Alternately, he feels like he has to live up to his cousin’s example.
I don’t know what the point was of having the Dog Sentinels being completely innefective in Raid on Graymalkin and now trying to convince us that they’re a serious threat in this issue.
The Alaskan X-Men make an appearance in Spider-Man #66. In all likelihood it will be repeated in #67 as well.
Not a bad issue, certainly a step up from Raid on Graymalkin. I liked the character interactions, especially Wolverine and Ransom. There’s still too much that’s glossed over-every one of Paul’s reviews say “presumably” and/or “apparently” because too much is left unclear- but keeping the stories simpler allows more space for character work.
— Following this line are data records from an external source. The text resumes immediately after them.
-- ==== Sys2Proof/Machine/Dispatch.lean ====
section
/-! DEFINITION. One arm per command. -/

namespace Sys2Proof.Machine

open Sys2Proof

def exec (i : Instr) (s : State) : Host.Outcome State Fault Refusal :=
  match i with
  -- 44_system.md
  | .rdst sel => Sys2Proof.Machine.execRdst sel s
  | .rdcfg sel => Sys2Proof.Machine.execRdcfg sel s
  | .srst => Sys2Proof.Machine.execSrst s
  | .nop => Sys2Proof.Machine.execNop s
  -- 40_block_algebra.md
  | .wrs sel k l p => Sys2Proof.Machine.execWrs sel k l p s
  | .rds sel k l => Sys2Proof.Machine.execRds sel k l s
  | .trn d k => Sys2Proof.Machine.execTrn d k s
  | .rdd sel k j => Sys2Proof.Machine.execRdd sel k j s
  -- 41_error_syndrome.md
  | .eclr => Sys2Proof.Machine.execEclr s
  | .etog k j => Sys2Proof.Machine.execEtog k j s
  | .rde k j => Sys2Proof.Machine.execRde k j s
  | .rdew => Sys2Proof.Machine.execRdew s
  | .ewchk => Sys2Proof.Machine.execEwchk s
  | .sclr => Sys2Proof.Machine.execSclr s
  | .xacc k => Sys2Proof.Machine.execXacc k s
  | .syn => Sys2Proof.Machine.execSyn s
  | .stog j => Sys2Proof.Machine.execStog j s
  | .rdsy j => Sys2Proof.Machine.execRdsy j s
  | .rdsw => Sys2Proof.Machine.execRdsw s
  | .flip k j => Sys2Proof.Machine.execFlip k j s
  -- 42_counters.md
  | .cnt => Sys2Proof.Machine.execCnt s
  | .getc k j => Sys2Proof.Machine.execGetc k j s
  | .rdc k j => Sys2Proof.Machine.execRdc k j s
  -- 43_ranking.md
  | .selr L lo hi => Sys2Proof.Machine.execSelr L lo hi s
  | .topk L K => Sys2Proof.Machine.execTopk L K s
  | .flipl L => Sys2Proof.Machine.execFlipl L s
  | .rdl L n => Sys2Proof.Machine.execRdl L n s
  | .rdln L => Sys2Proof.Machine.execRdln L s

end Sys2Proof.Machine
end

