/-- What a command that passes its checks does to the state, the port left alone. -/
def commandEffect (i : Instr) (s : State) : State :=
  match i with
  | .srst => { State.resetOf s.cfg with host := s.host, resp := s.resp }
  | .wrs sel k l p =>
    invalidateDerived (setMatrixValid (blockOf k) false
      (setSide sel (blockOf k) ((s.sideMemory sel (blockOf k)).write l (num p)) s))
  | .trn d k =>
    setMatrixValid (blockOf k) true (setSide (destinationSide d) (blockOf k)
      (sparseMemory s.cfg.W (transpose s.cfg.R (s.sparse (sourceSide d) (blockOf k)))) s)
  | .eclr => invalidateDerived (setErrorValid (clearError s))
  | .etog k j => invalidateDerived (toggleError (blockOf k) j s)
  | .sclr => clearSnapshot (setSyndromeValid (clearSyndrome s))
  | .xacc k => clearSnapshot (loadSyndrome (fun j => Bool.xor (s.synBit j) (blockProduct (blockOf k) s j)) s)
  | .syn =>
    clearSnapshot (setSyndromeValid
      (loadSyndrome (fun j => Bool.xor (blockProduct .b0 s j) (blockProduct .b1 s j)) s))
  | .stog j => toggleSyndrome j s
  | .flip k j => flip (blockOf k) j s
  | .cnt => setCountersValid (rebuildCounters s)
  | .selr L lo hi => writeList (listOf L) (selected lo hi s) s
  | .topk L K => writeList (listOf L) (topRanked K s) s
  | .flipl L => flipEntries (s.entries (listOf L)) s
  | .rdst _ | .rdcfg _ | .nop | .rds _ _ _ | .rdd _ _ _ | .rde _ _ | .rdew | .ewchk | .rdsy _ | .rdsw | .getc _ _
  | .rdc _ _ | .rdl _ _ | .rdln _ => s

/-- The fields `sub`, `a`, `b` of the response of a command that passes its checks. -/
def responseFields (i : Instr) (s : State) : Byte × Reg24 × Reg24 :=
  match i with
  | .rdst sel => (0, statusWords s sel)
  | .rdcfg sel => (0, configWords s.cfg sel)
  | .srst | .nop | .wrs _ _ _ _ | .trn _ _ | .eclr | .sclr | .cnt => (0, 0, 0)
  | .rds sel k l => (0, 0, (s.sideMemory sel (blockOf k)).read l)
  | .rdd sel k j => (0, 0, bitNum (dense (s.sparse sel (blockOf k)) j))
  | .etog k j => (0, bitNum ((commandEffect (.etog k j) s).errBit (blockOf k) j), (commandEffect (.etog k j) s).ew)
  | .rde k j => (0, 0, bitNum (s.errBit (blockOf k) j))
  | .rdew | .ewchk => (0, 0, s.ew)
  | .xacc k => (0, 0, (commandEffect (.xacc k) s).sw)
  | .syn => (0, 0, (commandEffect .syn s).sw)
  | .stog j => (0, bitNum ((commandEffect (.stog j) s).synBit j), (commandEffect (.stog j) s).sw)
  | .rdsy j => (0, 0, bitNum (s.synBit j))
  | .rdsw => (0, 0, s.sw)
  | .flip k j => (0, num (exactCounter (blockOf k) j s), (commandEffect (.flip k j) s).sw)
  | .getc k j => (0, 0, num (exactCounter (blockOf k) j s))
  | .rdc k j => (0, 0, num (s.counter (blockOf k) j))
  | .selr _ lo hi => (0, 0, num (selected lo hi s).length)
  | .topk _ K => (0, 0, num K)
  | .flipl L => (0, (commandEffect (.flipl L) s).llen.get (listOf L), (commandEffect (.flipl L) s).sw)
  | .rdl L n => (BitVec.ofNat 8 (s.entry (listOf L) n).k.toNat, (s.entry (listOf L) n).j, num (s.entry (listOf L) n).c)
  | .rdln L => (0, 0, s.llen.get (listOf L))

/-- A command that passes its checks: its change, then its response. -/
def complete (i : Instr) (s : State) : State :=
  respond (responseFields i s).1 (responseFields i s).2.1 (responseFields i s).2.2 (commandEffect i s)

/-- Every meaning is its checks, its change and its response, and nothing else. -/
theorem exec_eq_runCommand (i : Instr) (s : State) : exec i s = runCommand i (commandChecks i s) (complete i) s := by
  cases i <;> rfl

/-- Everything a command can do: take the fault of its first failing check, or complete. -/
theorem exec_cases (i : Instr) (s : State) :
    (∃ e, firstFailure (commandChecks i s) = some e ∧ exec i s = .next (raise e (encode i) s)) ∨
    (firstFailure (commandChecks i s) = none ∧ exec i s = .next (complete i s)) := by
  rw [exec_eq_runCommand]
  cases hf : firstFailure (commandChecks i s) with
  | none => exact .inr ⟨rfl, runCommand_of_pass _ s hf⟩
  | some e => exact .inl ⟨e, rfl, runCommand_of_fail _ s hf⟩

/-- Everything a command word can do: take a fault, or be a command that completes. -/
theorem executeWord_cases (cw : Word) (s : State) :
    (∃ e w, executeWord cw s = .next (raise e w s)) ∨
    (∃ i, decode cw = .ok i ∧ executeWord cw s = .next (complete i s)) := by
  cases hd : decode cw with
  | error e => exact .inl ⟨_, _, executeWord_of_error hd s⟩
  | ok i =>
    rw [executeWord_of_ok hd]
    rcases exec_cases i s with ⟨e, -, h⟩ | ⟨-, h⟩
    · exact .inl ⟨_, _, h⟩
    · exact .inr ⟨i, rfl, h⟩

/-! ## What no command changes -/

@[simp] theorem commandEffect_cfg (i : Instr) (s : State) : (commandEffect i s).cfg = s.cfg := by
  cases i <;> simp [commandEffect]

@[simp] theorem commandEffect_host (i : Instr) (s : State) : (commandEffect i s).host = s.host := by
  cases i <;> simp [commandEffect]

@[simp] theorem complete_cfg (i : Instr) (s : State) : (complete i s).cfg = s.cfg := by simp [complete]

@[simp] theorem complete_host (i : Instr) (s : State) : (complete i s).host = s.host.tail := by simp [complete]

/-- A command word is consumed and answered, and the parameters stay (00_scope.md R15). -/
theorem executeWord_answers (cw : Word) (s : State) :
    ∃ t, executeWord cw s = .next t ∧ t.cfg = s.cfg ∧ t.host = s.host.tail ∧ ∃ rw, t.resp = some rw := by
  rcases executeWord_cases cw s with ⟨e, w, h⟩ | ⟨i, -, h⟩
  · exact ⟨_, h, raise_cfg e w s, raise_host e w s, _, raise_resp e w s⟩
  · exact ⟨_, h, complete_cfg i s, complete_host i s, _, rfl⟩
Nice art, even if it’s not a match for Marquez’s.
If I had a nickel for every time Sentinels have attacked groups of young mutants in a shopping mall…
So Ransom = Sunspot (hotheaded Latino mutant)
And Calico = Rahne (sheltered, innocent, animal-related powers)
Deathdream = Dani? (Admittedly her own relationship with death-related powers didn’t come until much later…)
Jitter = Eh, she doesn’t really correspond well to any of the original New Mutants.
Also, I got some real shipping vibes between Calico and Jitter, but it’s anyone’s guess as to what is or might be going on there… especially when we don’t know just HOW sheltered Calico was until recently.
The shopping budget makes me wonder where this team is getting their income from. Not a big deal: maybe Prof X (Or Destiny/Mystique) set up a trust for Rogue, Gambit got a big score, Logan showed up with a suitcase full of cash. It’s just weird to introduce the concept of a budget and then not even add a throwaway line to explain their finances. That’s actually the type of detail I expect from Gail Simone.